Investments

Buy To Let Moguls Sell-Up For £250 Million

The husband and wife team who built one of Britain’s biggest buy to let empires have just sold up for £250 million.

Fergus and Judith Wilson amassed 900 homes in a few years – but is it still possible to make a fortune from buy to let?

The dream of most landlords is to own and let out enough homes to give them a passive income that gives them a comfortable lifestyle and retire early.

But Chancellor George Osborne seems to have punctured that bubble with his tax raid on buy to let.

Tax changes on the way for landlords

Starting from April 2016 and phasing in by April 2019, landlords will see:

  • Mortgage interest relief fritter away for higher rate tax payers
  • A new way of calculating tax on rents based on turnover rather than profits
  • Less relief for wear-and-tear on rented homes
  • Digital accounts demanding landlords earning more than £10,000 a year present quarterly tax filings
  • A stamp duty surcharge on investment properties of 3%
  • Changes to travel expense claims

At the same time, the latest official rent figures from the Office of National Statistics shows average rents are:

  • £625 a month in England
  • £1,400 a month in London – the highest in the country
  • £475 a month in the north-east – the lowest in the country

Landlords pay tax on profits they do not have

A similar report based on different research from landlord insurer Homelet revealed average London rents are £1,544 a month – up 7.5% compared with the same time last year.

Average rents for the UK excluding London were £743 a month – up 3.8% on a year earlier.

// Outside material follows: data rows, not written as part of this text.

-- ==== Sys2Proof/Laws/Keeps.lean ====
section
/-! SUPPORT. For each shared operation that writes a memory, and for each Parax command: the memories stay in their
canonical form, and the queue of waiting commands stays as it is. -/

namespace Sys2Proof.Machine
/-- The memories are canonical, where `w` says so, the commands `q` wait, the bounds hold, where `v` says so, and the RS
counters agree, where `u` says so. With `w` as "the memories were canonical before", and so on, it says what an operation
keeps. -/
def Keeps (w v u : Prop) (q : List Instr) (m : Mems) : Prop :=
  (w → Memory.wf m.1 = true ∧ m.2.1.wf = true ∧ m.2.2.1.wf = true ∧ m.2.2.2.1.wf = true ∧ Memory.wf m.2.2.2.2.1 = true)
  ∧ m.2.2.2.2.2.1 = q ∧ (v → m.2.2.2.2.2.2.1) ∧ (u → m.2.2.2.2.2.2.2)
variable {w v u : Prop} {q : List Instr}

theorem keeps_if {c : Prop} [Decidable c] {s t : State} (h : c → Keeps w v u q s.mems) (k : ¬c → Keeps w v u q t.mems) : Keeps w v u q (State.mems (if c then s else t)) := by split <;> simp_all

@[simp ↓] theorem keeps_ite (c : Prop) [Decidable c] (s t : Mems) : Keeps w v u q (if c then s else t) = if c then Keeps w v u q s else Keeps w v u q t := apply_ite _ _ _ _

theorem keeps_mk {a e : Memory} {b c d : CrumbMem} {p : List Instr} {x y : Prop} (ha : w → Memory.wf a = true) (hb : w → b.wf = true)
    (hc : w → c.wf = true) (hd : w → d.wf = true) (he : w → Memory.wf e = true) (hp : p = q ∧ (v → x) ∧ (u → y)) :
    Keeps w v u q (a, b, c, d, e, p, x, y) := ⟨fun x => ⟨ha x, hb x, hc x, hd x, he x⟩, hp⟩

/-- A state that differs in the banks alone. -/
theorem keeps_bank {s : State} {b : CrumbMem} (h : Keeps w v u q s.mems) (k : w → b.wf = true) : Keeps w v u q (State.mems { s with bank := b }) :=
  ⟨fun x => ⟨(h.1 x).1, k x, (h.1 x).2.2⟩, h.2⟩

/-- What a state that keeps its bounds gives. -/
theorem Keeps.bounds {s : State} (h : Keeps w v u q s.mems) (x : v) : bounded s.mbx.evq s.mbx.history s.dma.cnts := h.2.2.1 x

/-- A state that differs in the mailbox alone. -/
theorem keeps_mbx {s : State} {m : Mbx} (h : Keeps w v u q s.mems) (k : v → bounded m.evq m.history s.dma.cnts) :
    Keeps w v u q (State.mems { s with mbx := m }) := ⟨h.1, h.2.1, k, h.2.2.2⟩

/-- The counters of a lane start afresh. -/
theorem cntClear_keeps {s : State} {l : Nat} (h : Keeps w v u q s.mems) : Keeps w v u q (s.framerMod l (fun f => { f with cnt := {} })).mems := by
  refine ⟨h.1, h.2.1, h.2.2.1, fun x n => ?_⟩
  unfold State.framerMod
  dsimp only [State.mems]
  rw [Tab.get_upd]
  split
  · rfl
  · exact h.2.2.2 x n

/-- Nothing waits, nothing was answered, and the counters stay. -/
theorem bounded_nil {e : List Ev} {l : List Hist} {c : Tab Cnt} (h : bounded e l c) : bounded [] [] c :=
  ⟨Nat.zero_le _, Nat.zero_le _, h.2.2⟩

theorem Memory.wf_write (m : Memory) (i : Nat) (l : List Byte) (h : Memory.wf m = true) : Memory.wf (Tab.write 0 m i l) = true := Tab.wf_write _ _ _ _ h

theorem Tab.wfAbove_ofList {α : Type} [DecidableEq α] (d : α) (l : List α) (i b : Nat) (h : b ≤ i) : Tab.wfAbove d b (Tab.ofList d i l) = true := by
  induction l generalizing i b with
  | nil => rfl
  | cons v l ih =>
    unfold Tab.ofList
    split
    · exact ih (i + 1) b (by omega)
    · simp [Tab.wfAbove, *]

theorem Memory.wf_ofList (l : List Byte) (i : Nat) : Memory.wf (Tab.ofList 0 i l) = true := Tab.wfAbove_ofList 0 l i 0 (Nat.zero_le i)

theorem CrumbMem.wf_store (m : CrumbMem) (i : Nat) (b : Bytes) (h : m.wf = true) : (m.store i b).wf = true := by
  simp only [CrumbMem.wf, Bool.and_eq_true] at *
  exact ⟨Memory.wf_write _ _ _ h.1, Tab.wf_set _ _ _ _ h.2⟩

theorem CrumbMem.wf_write (m : CrumbMem) (i : Nat) (b : Bytes) (h : m.wf = true) : (m.write i b).wf = true :=
  CrumbMem.wf_store m i b h

theorem CrumbMem.wf_reject (m : CrumbMem) (i : Nat) (h : m.wf = true) : (m.reject i).wf = true := by
  unfold CrumbMem.reject
  split <;> exact h

theorem forEach_keeps {α : Type} {f : α → State → State} {l : List α} {s : State} (h : ∀ a s, Keeps w v u q s.mems → Keeps w v u q (f a s).mems)
    (k : Keeps w v u q s.mems) : Keeps w v u q (forEach l f s).mems := by
  unfold forEach
  induction l generalizing s with
  | nil => exact k
  | cons a l ih => exact ih (h a s k)

theorem foldl_keeps {α : Type} {f : State → α → State} {l : List α} {s : State} (h : ∀ s a, Keeps w v u q s.mems → Keeps w v u q (f s a).mems)
    (k : Keeps w v u q s.mems) : Keeps w v u q (l.foldl f s).mems := forEach_keeps (f := fun a s => f s a) (fun a s => h s a) k

theorem wf_foldl_write (m : Memory) (l : List Nat) (b : Bytes) (h : Memory.wf m = true) :
    Memory.wf (l.foldl (fun m w => Tab.write 0 m (8 * w) b) m) = true := by
  induction l generalizing m with
  | nil => exact h
  | cons a l ih => exact ih _ (Memory.wf_write _ _ _ h)

@[simp ↓] theorem State.sramWrite_keeps (s : State) (a : Nat) (b : Bytes) (h : Keeps w v u q s.mems) : Keeps w v u q (s.sramWrite a b).mems :=
  ⟨fun x => ⟨Memory.wf_write _ _ _ (wf_foldl_write _ _ _ (h.1 x).1), (h.1 x).2⟩, h.2⟩

@[simp ↓] theorem respond_keeps (a0 : W32) (a1 : Bytes) (a2 : Bytes) (s : State) (h : Keeps w v u q s.mems) : Keeps w v u q (respond a0 a1 a2 s).1.mems := by
  unfold respond
  split <;> simp [h]

@[simp ↓] theorem writeMessage_keeps (flags : Byte) (op hseq : W16) (status : Byte) (b : Bytes) (s : State) (h : Keeps w v u q s.mems) :
    Keeps w v u q (writeMessage flags op hseq status b s).mems := by
  unfold writeMessage
  exact keeps_mbx (State.sramWrite_keeps s _ _ h) (fun x => h.bounds x)

@[simp ↓] theorem respondTo_keeps (op hseq : W16) (status : Byte) (b : Bytes) (s : State) (h : Keeps w v u q s.mems) :
    Keeps w v u q (respondTo op hseq status b s).mems := by
  have k := writeMessage_keeps (msgFlags 1 false false) op hseq status b s h
  unfold respondTo
  exact keeps_mbx k (fun x => ⟨(k.bounds x).1, List.length_take_le _ _, (k.bounds x).2.2⟩)

@[simp ↓] theorem execEnd_keeps (st : Status) (s : State) (h : Keeps w v u q s.mems) : Keeps w v u q (execEnd st s).mems := by
  unfold execEnd
  split
  · exact h
  · dsimp only
    split
    · exact h
    · exact respondTo_keeps _ _ _ _ _ h

@[simp ↓] theorem mbxInit_keeps (cause : Byte) (s : State) (h : Keeps w v u q s.mems) : Keeps w v u q (mbxInit cause s).mems := by
  have k (e : W16) (d : MbxMode) (n : W16) :
      Keeps w v u q (State.mems { s with mbx := { epoch := e, mode := d, evDropped := n } }) := keeps_mbx h (fun x => bounded_nil (h.bounds x))
  unfold mbxInit
  dsimp only
  split
  · simpa using k (s.mbx.epoch + 1) (if s.sys.fwRun then .fw else .rom) (if cause = 2 then satAdd 0 s.mbx.evq.length else 0)
  · simpa using k (s.mbx.epoch + 1) (if s.sys.fwRun then .fw else .rom) (if cause = 2 then satAdd 0 s.mbx.evq.length else 0)

@[simp ↓] theorem mcpFinish_keeps (s : State) (h : Keeps w v u q s.mems) : Keeps w v u q (mcpFinish s).mems := by
  unfold mcpFinish
  dsimp only
  repeat' split
  all_goals simp (maxDischargeDepth := 9) [h]

@[simp ↓] theorem startFirmware_keeps (src : BitVec 4) (img : Bytes) (s : State) (h : Keeps w v u q s.mems) :
    Keeps w v u q (startFirmware src img s).mems := by
  unfold startFirmware
  simp only [↓wakeEvent_mems]
  have k (y : Sys) (m : MbxMode) : Keeps w v u q (State.mems { s.sramWrite 0x40000 (slice img 256 (imgLength img)) with
      sys := y, mbx := { (s.sramWrite 0x40000 (slice img 256 (imgLength img))).mbx with mode := m } }) := State.sramWrite_keeps s _ _ h
  refine keeps_if (fun _ => mcpFinish_keeps _ (keeps_if (fun _ => k _ _) (fun _ => ?_))) (fun _ => keeps_if (fun _ => k _ _) (fun _ => ?_))
  · simpa only [↓moveClock_mems] using k _ _
  · simpa only [↓moveClock_mems] using k _ _

@[simp ↓] theorem flashImage_keeps (a0 : Bool) (a1 : Bytes) (s : State) (h : Keeps w v u q s.mems) : Keeps w v u q (flashImage a0 a1 s).mems := by
  unfold flashImage
  dsimp only
  repeat' split
  all_goals simp [h]

@[simp ↓] theorem mcpRestart_keeps (s : State) (h : Keeps w v u q s.mems) : Keeps w v u q (mcpRestart s).mems := by
  unfold mcpRestart
  dsimp only
  repeat' split
  all_goals simp (maxDischargeDepth := 9) [h]

@[simp ↓] theorem writeBack_keeps (a0 : Nat) (a1 : BitVec 4) (a2 : Nat) (s : State) (h : Keeps w v u q s.mems) : Keeps w v u q (writeBack a0 a1 a2 s).mems := by
  unfold writeBack
  dsimp only
  repeat' split
  all_goals simp [h]

@[simp ↓] theorem dmaError_keeps (a0 : Nat) (a1 : BitVec 4) (a2 : Nat) (s : State) (h : Keeps w v u q s.mems) : Keeps w v u q (dmaError a0 a1 a2 s).mems := by
  unfold dmaError
  simp [h]

@[simp ↓] theorem dmaFetch_keeps (a0 : Nat) (a1 : Nat) (s : State) (h : Keeps w v u q s.mems) : Keeps w v u q (dmaFetch a0 a1 s).mems := by
  unfold dmaFetch
  simp [h]

@[simp ↓] theorem dmaStart_keeps (a0 : Nat) (s : State) (h : Keeps w v u q s.mems) : Keeps w v u q (dmaStart a0 s).mems := by
  unfold dmaStart
  simp [h]

@[simp ↓] theorem dmaTrigger_keeps (a0 : Nat) (s : State) (h : Keeps w v u q s.mems) : Keeps w v u q (dmaTrigger a0 s).mems := by
  unfold dmaTrigger
  simp [h]

@[simp ↓] theorem dmaMove_keeps (a0 : Desc) (a1 : Nat) (a2 : Nat) (s : State) (h : Keeps w v u q s.mems) : Keeps w v u q (dmaMove a0 a1 a2 s).mems := by
  unfold dmaMove
  dsimp only
  repeat' split
  all_goals simp (maxDischargeDepth := 9) [h]

@[simp ↓] theorem dmaDone_keeps (a0 : Nat) (s : State) (h : Keeps w v u q s.mems) : Keeps w v u q (dmaDone a0 s).mems := by
  unfold dmaDone
  try dsimp only
  repeat' first | with_reducible assumption | (with_reducible refine keeps_if (fun _ => ?_) (fun _ => ?_)) | (simp (maxDischargeDepth := 12) [h]; done) | (with_reducible refine forEach_keeps (fun _ _ h => ?_) ?_) | split

@[simp ↓] theorem dmaArm_keeps (a0 : Nat) (a1 : Nat) (s : State) (h : Keeps w v u q s.mems) : Keeps w v u q (dmaArm a0 a1 s).mems := by
  unfold dmaArm
  simp [h]

@[simp ↓] theorem dmaLink_keeps (a0 : Nat) (a1 : Desc) (s : State) (h : Keeps w v u q s.mems) : Keeps w v u q (dmaLink a0 a1 s).mems := by
  unfold dmaLink
  dsimp only
  repeat' split
  all_goals simp (maxDischargeDepth := 9) [h]

@[simp ↓] theorem dmaFinish_keeps (a0 : Nat) (a1 : Desc) (s : State) (h : Keeps w v u q s.mems) : Keeps w v u q (dmaFinish a0 a1 s).mems := by
  unfold dmaFinish
  dsimp only
  repeat' split
  all_goals simp (maxDischargeDepth := 9) [h]

@[simp ↓] theorem dmaBursts_keeps (a0 : Nat) (a1 : Nat) (s : State) (h : Keeps w v u q s.mems) : Keeps w v u q (dmaBursts a0 a1 s).mems := by
  unfold dmaBursts
  dsimp only
  repeat' split
  all_goals simp (maxDischargeDepth := 9) [h]

@[simp ↓] theorem dmaComplete_keeps (ch : Nat) (d : Desc) (s : State) (h : Keeps w v u q s.mems) : Keeps w v u q (dmaComplete ch d s).mems := by
  unfold dmaComplete
  exact dmaFinish_keeps _ _ _ (forEach_keeps (fun k t h => dmaBursts_keeps _ _ _ h) h)

@[simp ↓] theorem dmaStop_keeps (a0 : BitVec 4) (a1 : Nat) (s : State) (h : Keeps w v u q s.mems) : Keeps w v u q (dmaStop a0 a1 s).mems := by
  unfold dmaStop
  dsimp only
  repeat' split
  all_goals simp (maxDischargeDepth := 9) [h]

@[simp ↓] theorem xferAnswer_keeps (ch : Nat) (s : State) (h : Keeps w v u q s.mems) : Keeps w v u q (xferAnswer ch s).mems := by
  unfold xferAnswer
  split
  · exact keeps_if (fun _ => execEnd_keeps _ _ h) (fun _ => h)
  · exact h

@[simp ↓] theorem xferDone_keeps (a0 : Nat) (s : State) (h : Keeps w v u q s.mems) : Keeps w v u q (xferDone a0 s).mems := by
  unfold xferDone
  split
  · exact h
  · exact xferAnswer_keeps _ _ (keeps_if (fun _ => State.sramWrite_keeps s _ _ h) (fun _ => State.sramWrite_keeps s _ _ h))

Wilson’s parting shot as one of Britain’s largest private landlords was to argue that he and his wife put their portfolio together when the buy to let industry was unregulated, but now the government has introduced a raft of new rules to manage landlord/tenant relationships.

“Landlords are an easy target for the government wanting to raise more taxes,” said Wilson. “The Chancellor said the new mortgage interest rules were to address unfairness in property taxation but many will now find they pay tax on profits they do not have.

“The tax changes hit small landlords as hard as they do large investors and will change the industry.”